/-- Settles O20: the length decides first; then the check bit decides whether six bytes are read or eight, and with eight the CRC
test decides between the fields and `MALFORMED`. -/
theorem decReqParsesTheRequest : Obligations.DecReqParsesTheRequest := by
  unfold Obligations.DecReqParsesTheRequest
  refine ⟨by rw [decode_op, decodeOp_0x7], fun s => exec_decReq_short, ?_⟩
  intro s b0 b1 b2 b3 b4 b5 h8 hread
  have h6 : s.rxBytes 6 = .ok [b0, b1, b2, b3, b4, b5] := State.rxBytes_eq_ok.2 ⟨rfl, hread⟩
  rw [num_eq_word, num_eq_word]
  refine ⟨fun hoff => exec_decReq_unchecked h8 hoff h6, ?_⟩
  intro b6 b7 hon hb6 hb7
  have hall : s.rxBytes 8 = .ok [b0, b1, b2, b3, b4, b5, b6, b7] :=
    State.rxBytes_append (State.rxBytes_append h6 hb6) hb7
  have hcrc := crcOk_iff_lo_hi [b0, b1, b2, b3, b4, b5, b6, b7] 6
  exact ⟨fun hright => exec_decReq_crc_right h8 hon hall (hcrc.2 hright),
    fun hwrong => exec_decReq_crc_wrong h8 hon hall (mt hcrc.1 hwrong)⟩

/-- Settles O21: the steps' conditions are the tests of `decRsp` and `decRspFrom3` in their order, and each value of step 5 is
read from the bytes after the first three. -/
theorem decRspFollowsItsFiveSteps : Obligations.DecRspFollowsItsFiveSteps := by
  unfold Obligations.DecRspFollowsItsFiveSteps
  intro B c short bad
  have hfrom3 (h5 : 5 ≤ B.length) (hlong : ¬ short) : decRsp B = decRspFrom3 B :=
    decRsp_eq_decRspFrom3 h5 (mt shorterThanByteCount_iff.1 hlong)
  have hcrc (h5 : 5 ≤ B.length) : crcOk B (B.length - 2) = true ↔ ¬ bad := by
    rw [crcOk_last_iff (by omega), not_or, not_ne_iff, not_ne_iff]
  refine ⟨decRsp_of_length_lt, fun h5 hshort => decRsp_of_shorter h5 (shorterThanByteCount_iff.2 hshort), ?_, ?_, ?_⟩
  · intro h5 hlong hbad
    rw [hfrom3 h5 hlong, decRspFrom3_of_crc_wrong fun hok => (hcrc h5).1 hok hbad]
  · intro h5 hlong hgood hmsb
    rw [hfrom3 h5 hlong, decRspFrom3_of_exception ((hcrc h5).2 hgood) hmsb]
  · intro h5 hlong hgood hmsb
    have hbyte := (byteAt B 2).isLt
    refine ⟨_, (hfrom3 h5 hlong).trans (decRspFrom3_of_normal ((hcrc h5).2 hgood) hmsb), ?_⟩
    rw [wordsOfBytes_length]
    exact ⟨rfl, by omega, fun i hi => wordsOfBytes_drop_three_getElem? B hi⟩

/-- Settles O22: a short buffer is malformed unread; otherwise the parse of a readable buffer is `dec_rsp` of it, and
`applyResponse` writes what R95 says of each result. -/
theorem decRspWritesTheResult : Obligations.DecRspWritesTheResult := by
  unfold Obligations.DecRspWritesTheResult
  refine ⟨by rw [decode_op, decodeOp_0x8], fun s h5 => exec_decRsp_of_parse (State.parseResponse_short h5), ?_⟩
  intro s B hB
  exact ⟨_, exec_decRsp_of_rxHolds hB, responseWritten_applyResponse s _, applyResponse_frame s _⟩

end Sys2Proof.Proofs
end

section
/-! The Register Table and the slave responder (43_responder.md R100 to R104): what `RT_READ` answers, the parse of an arrived
request, the rows of the multiplexer, and the whole state each row leaves. -/

namespace Sys2Proof.Machine

/-! ### The rows of the multiplexer (R106) -/

section
variable {s : State} {d : Request}

theorem State.select_of_foreign (hid : d.id ≠ s.slaveId) : s.select d = .notAddressed := if_pos hid

theorem State.select_of_otherFunction (hid : d.id = s.slaveId) (hfc : d.fc ≠ fcReadHolding) :
    s.select d = .exception excIllegalFunction := by
  rw [State.select, if_neg (not_not.2 hid), if_pos hfc]

theorem State.select_of_outOfRange (hid : d.id = s.slaveId) (hfc : d.fc = fcReadHolding)
    (hrange : s.tableLen < d.addr.toNat + d.qty.toNat) : s.select d = .exception excIllegalDataAddress := by
  rw [State.select, if_neg (not_not.2 hid), if_neg (not_not.2 hfc), State.rtRead_none.2 hrange]

theorem State.select_of_inRange (hid : d.id = s.slaveId) (hfc : d.fc = fcReadHolding)
    (hrange : d.addr.toNat + d.qty.toNat ≤ s.tableLen) :
    s.select d = .data (s.memRead d.addr.toNat d.qty.toNat) := by
  rw [State.select, if_neg (not_not.2 hid), if_neg (not_not.2 hfc), State.rtRead_some.2 ⟨hrange, rfl⟩]

theorem State.answer_of_select_notAddressed (hsel : s.select d = .notAddressed) :
    s.answer d = .next (s.sendNothing.raise .notAddressed) := by
  simp only [State.answer, hsel]

theorem State.answer_of_select_exception {code : Byte} (hsel : s.select d = .exception code) :
    s.answer d = .next (s.takeException d code) := by
  simp only [State.answer, hsel]

theorem State.answer_of_select_data {vs : List Word} (hsel : s.select d = .data vs) (hqty : d.qty.toNat ≤ valCap) :
    s.answer d = .next (((s.writeVals vs).sendValues d.id fcReadHolding vs).raise .ok) := by
  simp only [State.answer, hsel, if_neg (Nat.not_lt.2 hqty)]

end

/-! ### The CRC a parse computed -/

theorem State.writeCrc_eq (s : State) (c : Option Word) : s.writeCrc c = { s with crc := c.getD s.crc } := by
  cases c <;> rfl

/-! ### The CRC test looks at no byte past the CRC -/

theorem crcOk_take {B : List Byte} {k n : Nat} (hk : k + 2 ≤ n) : crcOk (B.take n) k = crcOk B k := by
  rw [crcOk, crcOk, le16, le16, byteAt_take B n k (by omega), byteAt_take B n (k + 1) (by omega), List.take_take,
    Nat.min_eq_left (by omega)]

/-! ### The fields of a request frame (R51, R91) -/

@[simp] theorem requestOf_requestPayload (d : Request) : requestOf (requestPayload d.id d.fc d.addr d.qty) = d := by
  simp [requestOf, requestPayload, be16]

theorem requestOf_withCrc_requestPayload (d : Request) :
    requestOf (withCrc (requestPayload d.id d.fc d.addr d.qty)) = d :=
  requestOf_requestPayload d

end Sys2Proof.Machine
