-- ==== Sys2Proof/Machine/Constants.lean ====
section
/-! DEFINITION. The two read-only tables of the block (rules R33 and R34). No step writes them and no address reaches them.
The values are the spec's, which it marks as supplied from general knowledge (FIPS 180-4) and checked. TESTED, unsafe if
mistaken: log entry 6. -/

namespace Sys2Proof.Machine

/-- The 64 round constants K[0..63] (rule R33), eight to a row. -/
def K : Vector Word 64 :=
  (#v[0x428a2f98#32, 0x71374491#32, 0xb5c0fbcf#32, 0xe9b5dba5#32, 0x3956c25b#32, 0x59f111f1#32, 0x923f82a4#32, 0xab1c5ed5#32] ++
   #v[0xd807aa98#32, 0x12835b01#32, 0x243185be#32, 0x550c7dc3#32, 0x72be5d74#32, 0x80deb1fe#32, 0x9bdc06a7#32, 0xc19bf174#32] ++
   #v[0xe49b69c1#32, 0xefbe4786#32, 0x0fc19dc6#32, 0x240ca1cc#32, 0x2de92c6f#32, 0x4a7484aa#32, 0x5cb0a9dc#32, 0x76f988da#32] ++
   #v[0x983e5152#32, 0xa831c66d#32, 0xb00327c8#32, 0xbf597fc7#32, 0xc6e00bf3#32, 0xd5a79147#32, 0x06ca6351#32, 0x14292967#32] ++
   #v[0x27b70a85#32, 0x2e1b2138#32, 0x4d2c6dfc#32, 0x53380d13#32, 0x650a7354#32, 0x766a0abb#32, 0x81c2c92e#32, 0x92722c85#32] ++
   #v[0xa2bfe8a1#32, 0xa81a664b#32, 0xc24b8b70#32, 0xc76c51a3#32, 0xd192e819#32, 0xd6990624#32, 0xf40e3585#32, 0x106aa070#32] ++
   #v[0x19a4c116#32, 0x1e376c08#32, 0x2748774c#32, 0x34b0bcb5#32, 0x391c0cb3#32, 0x4ed8aa4a#32, 0x5b9cca4f#32, 0x682e6ff3#32] ++
   #v[0x748f82ee#32, 0x78a5636f#32, 0x84c87814#32, 0x8cc70208#32, 0x90befffa#32, 0xa4506ceb#32, 0xbef9a3f7#32, 0xc67178f2#32] :
    Vector Word (8 + 8 + 8 + 8 + 8 + 8 + 8 + 8))

/-- The initial hash value IV[0..7] (rule R34). -/
def IV : HashState :=
  #v[0x6a09e667#32, 0xbb67ae85#32, 0x3c6ef372#32, 0xa54ff53a#32, 0x510e527f#32, 0x9b05688c#32, 0x1f83d9ab#32, 0x5be0cd19#32]

end Sys2Proof.Machine
end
--- --- ---
__Your assignment__. Print exactly the lines from the one with "to a row. -/" through the end of the data, inclusive.

__Problem solution__.
/-- The 64 round constants K[0..63] (rule R33), eight to a row. -/
def K : Vector Word 64 :=
  (#v[0x428a2f98#32, 0x71374491#32, 0xb5c0fbcf#32, 0xe9b5dba5#32, 0x3956c25b#32, 0x59f111f1#32, 0x923f82a4#32, 0xab1c5ed5#32] ++
   #v[0xd807aa98#32, 0x12835b01#32, 0x243185be#32, 0x550c7dc3#32, 0x72be5d74#32, 0x80deb1fe#32, 0x9bdc06a7#32, 0xc19bf174#32] ++
   #v[0xe49b69c1#32, 0xefbe4786#32, 0x0fc19dc6#32, 0x240ca1cc#32, 0x2de92c6f#32, 0x4a7484aa#32, 0x5cb0a9dc#32, 0x76f988da#32] ++
   #v[0x983e5152#32, 0xa831c66d#32, 0xb00327c8#32, 0xbf597fc7#32, 0xc6e00bf3#32, 0xd5a79147#32, 0x06ca6351#32, 0x14292967#32] ++
   #v[0x27b70a85#32, 0x2e1b2138#32, 0x4d2c6dfc#32, 0x53380d13#32, 0x650a7354#32, 0x766a0abb#32, 0x81c2c92e#32, 0x92722c85#32] ++
   #v[0xa2bfe8a1#32, 0xa81a664b#32, 0xc24b8b70#32, 0xc76c51a3#32, 0xd192e819#32, 0xd6990624#32, 0xf40e3585#32, 0x106aa070#32] ++
   #v[0x19a4c116#32, 0x1e376c08#32, 0x2748774c#32, 0x34b0bcb5#32, 0x391c0cb3#32, 0x4ed8aa4a#32, 0x5b9cca4f#32, 0x682e6ff3#32] ++
   #v[0x748f82ee#32, 0x78a5636f#32, 0x84c87814#32, 0x8cc70208#32, 0x90befffa#32, 0xa4506ceb#32, 0xbef9a3f7#32, 0xc67178f2#32] :
    Vector Word (8 + 8 + 8 + 8 + 8 + 8 + 8 + 8))

/-- The initial hash value IV[0..7] (rule R34). -/
def IV : HashState :=
  #v[0x6a09e667#32, 0xbb67ae85#32, 0x3c6ef372#32, 0xa54ff53a#32, 0x510e527f#32, 0x9b05688c#32, 0x1f83d9ab#32, 0x5be0cd19#32]

end Sys2Proof.Machine
end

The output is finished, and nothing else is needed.